问题
I am trying to train a convolutional auto encoder, along with the bounding box for penalizing the inside the boundign box region, for anomaly detection.
My custom loss function and supporting functions are below.
def assymetric_loss(input_bboxes):
def custom_loss(input_images,recons_images):
losses=[]
for i in range(20):
input_image=input_images[i]
recons_image=recons_images[i]
bbox=input_bboxes[i]
#check_null=tf.equal(tf.size(bbox) , 0)
x = tf.Variable(-1.0, dtype=tf.float32)
check_equal=tf.math.equal(bbox[0],x)
loss=tf.cond(check_equal ,
lambda: tf.reduce_sum(tf.square(tf.subtract(input_image,recons_image))),
lambda: error1(input_image,recons_image, bbox))
losses.append(loss)
loss = tf.stack(losses)
return loss
return custom_loss
other functions that i have used to help me get the custom loss i wants are given below. this include create mask and inverse mask inorder to penalize the inside and outside bbox area differently.
def create_mask_from_bounding_boxes(image, bbox):
bounding_box_masked_image = image
x,y,_= image.get_shape().as_list()
ymin, xmin, ymax, xmax = bbox[0],bbox[1],bbox[2],bbox[3]
h = xmax - xmin
z0 = tf.zeros([xmin, 512])
z1 = tf.concat(
[tf.zeros([h, ymin]),
tf.ones([h, ymax - ymin]),
tf.zeros([h, 512 - ymax])],
axis=1)
z2 = tf.zeros([512 - xmax, 512])
tf_temp=tf.concat([z0, z1, z2], axis=0)
mask_temp=tf.stack([tf_temp, tf_temp, tf_temp], axis=-1)
bounding_box_masked_image = bounding_box_masked_image*mask_temp
return bounding_box_masked_image
def create_inverse_mask_from_bounding_boxes(image, bbox):
bounding_box_masked_image = image
x,y,c= image.get_shape()
ymin, xmin, ymax, xmax = bbox[0],bbox[1],bbox[2],bbox[3]
h = xmax - xmin
z0 = tf.ones([xmin, 512])
z1 = tf.concat(
[tf.ones([h, ymin]),
tf.zeros([h, ymax - ymin]),
tf.ones([h, 512 - ymax])],
axis=1)
z2 = tf.ones([512 - xmax, 512])
tf_temp=tf.concat([z0, z1, z2], axis=0)
mask_temp=tf.stack([tf_temp, tf_temp, tf_temp], axis=-1)
bounding_box_masked_image = bounding_box_masked_image*mask_temp
return bounding_box_masked_image
def error1(input_image,recons_image, bbox):
bbarea_input_image=create_mask_from_bounding_boxes(input_image, bbox)
bbarea_recons_image=create_mask_from_bounding_boxes(recons_image, bbox)
square = tf.square(tf.subtract(bbarea_input_image, bbarea_recons_image))
reconstruction_error_bbarea=tf.reduce_sum(square)
nonbbx_area_input_image = create_inverse_mask_from_bounding_boxes(input_image, bbox)
nonbbx_area_recons_image = create_inverse_mask_from_bounding_boxes(recons_image, bbox)
square2 = tf.square(tf.subtract(nonbbx_area_input_image, nonbbx_area_recons_image))
reconstruction_error_nonbbx=tf.reduce_sum(square2)
return reconstruction_error_nonbbx+reconstruction_error_bbarea
and finally compiling the model inputting the custom loss function.
input_images = Input(shape = (512, 512, 3))
input_bboxes = Input(shape = (4,))
input_lebels= Input(shape=(8,))
recons_images,latent_space=Autoencoder_VGG(input_images)
autoencoder_model=Model(inputs=[input_images,input_bboxes], outputs=[recons_images])
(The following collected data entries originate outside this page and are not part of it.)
-- ==== Sys2Proof/Machine/State.lean ====
section
/-! DEFINITION. The state of the block (spec/10_state.md R20 to R37, reset R50), the port input the
host presents (spec/20_memory.md R60, spec/70_reset_and_hazards.md R340) and the reasons a step can
stop, of which the spec gives none (spec/44_control.md R232). -/

namespace Sys2Proof.Machine

/-- What the port carries in one step (R60, R340): the reset input, the select signal, and the
transaction word `{we, a, wdata}` (R92), which means nothing unless `sel` is set and `rst` is not. -/
structure PortInput where
  rst  : Bool
  sel  : Bool
  word : TxnWord
  deriving DecidableEq, Repr

/-- The complete state of the block (R20), then the three fields this model adds because its step takes
no other argument: `params`, `rdata`, `inbox` (log entries 1, 2, 3). -/
structure State where
  /-- `HDR_TYPE`, `W_T` bits (R21): below `2^W_T` in every reachable state (R51 (h); log entry 5). -/
  hdrType  : Word
  /-- `HDR_SEQ` (R22). -/
  hdrSeq   : Word
  /-- `HDR_LEN` (R23). -/
  hdrLen   : Word
  /-- `HDR_CSUM` (R24). -/
  hdrCsum  : Word
  /-- `ACC`, before the final XOR (R26). -/
  acc      : Word
  /-- `HBUF[0 .. HDR_SIZE-1]` (R27): `HDR_SIZE` bytes in every reachable state (log entry 5). -/
  hbuf     : List Byte
  /-- `HCNT` (R29). -/
  hcnt     : BitVec 5
  /-- `RPTR` (R30). -/
  rptr     : BitVec 5
  /-- `PCNT` (R31). -/
  pcnt     : Word
  /-- `MODE` (R28). -/
  mode     : Mode
  /-- `DONE` (R34). -/
  done     : Bool
  /-- `ACCEPT` (R34). -/
  accept   : Bool
  /-- `CRC_ERR` (R34). -/
  crcErr   : Bool
  /-- `SHORT` (R34). -/
  short    : Bool
  /-- `LENERR` (R34). -/
  lenerr   : Bool
  /-- `EXTRA` (R34). -/
  extra    : Bool
  /-- `RXHDR` (R35). -/
  rxhdr    : Bool
  /-- `ERR_CMD` (R36). -/
  errCmd   : Bool
  /-- `ERR_SEQ` (R36). -/
  errSeq   : Bool
  /-- `UNDERRUN` (R36). -/
  underrun : Bool
  /-- Not state of the block: its build parameters (R9, R10), which no step changes (R343).
  DESIGN CHOICE, safe (log entry 1). -/
  params   : Params
  /-- Not state of the block: the `rdata` the last transaction or reset step returned (R60, R232, R340).
  DESIGN CHOICE (log entry 3). -/
  rdata    : Word
  /-- Not state of the block: what the host presents in the coming steps, oldest first (R60).
  DESIGN CHOICE, safe (log entry 2). -/
  inbox    : List PortInput
  deriving DecidableEq, Repr

/-- The reasons a step could stop with a fault. There is none: "No transaction is refused by the block,
none faults, none is stuck" (R232), so no constructor is declared, and that is exact, not a
difference from the hardware. -/
inductive Fault where
  deriving DecidableEq, Repr

/-- The reasons a step could be refused. -/
inductive Refusal where
  /-- Raised by an arm of `exec` whose transaction has no meaning yet; no arm is such. Safe. -/
  | notModelled (mnemonic : String)
  deriving DecidableEq, Repr

/-- The three outcomes of a transaction of this block. -/
abbrev Result := Host.Outcome State Fault Refusal

/-- The reset state of a block built with parameters `p` (R50, R341), nothing presented on the port, and
the `rdata` of a reset step (R340). -/
def State.resetWith (p : Params) : State where
  hdrType := 0#32
  hdrSeq := 0#32
  hdrLen := 0#32
  hdrCsum := 0#32
  acc := 0xFFFFFFFF#32
  hbuf := List.replicate p.hdrSize 0#8
  hcnt := 0#5
  rptr := 0#5
  pcnt := 0#32
  mode := .idle
  done := false
  accept := false
  crcErr := false
  short := false
  lenerr := false
  extra := false
  rxhdr := false
  errCmd := false
  errSeq := false
  underrun := false
  params := p
  rdata := 0#32
  inbox := []

/-- The machine right after reset, built with the spec's default parameters (R9, R10, R50). -/
def State.reset : State := State.resetWith Params.defaults

end Sys2Proof.Machine
end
autoencoder_model.compile(optimizer='adam',
loss=assymetric_loss(input_bboxes), # Call the loss function with the selected layer
metrics=['accuracy'])
And finally the error:
raise ValueError('An operation has None
for gradient. '
ValueError: An operation has None
for gradient. Please make sure that all of your ops have a gradient defined (i.e. are differentiable). Common ops without gradient: K.argmax, K.round, K.eval.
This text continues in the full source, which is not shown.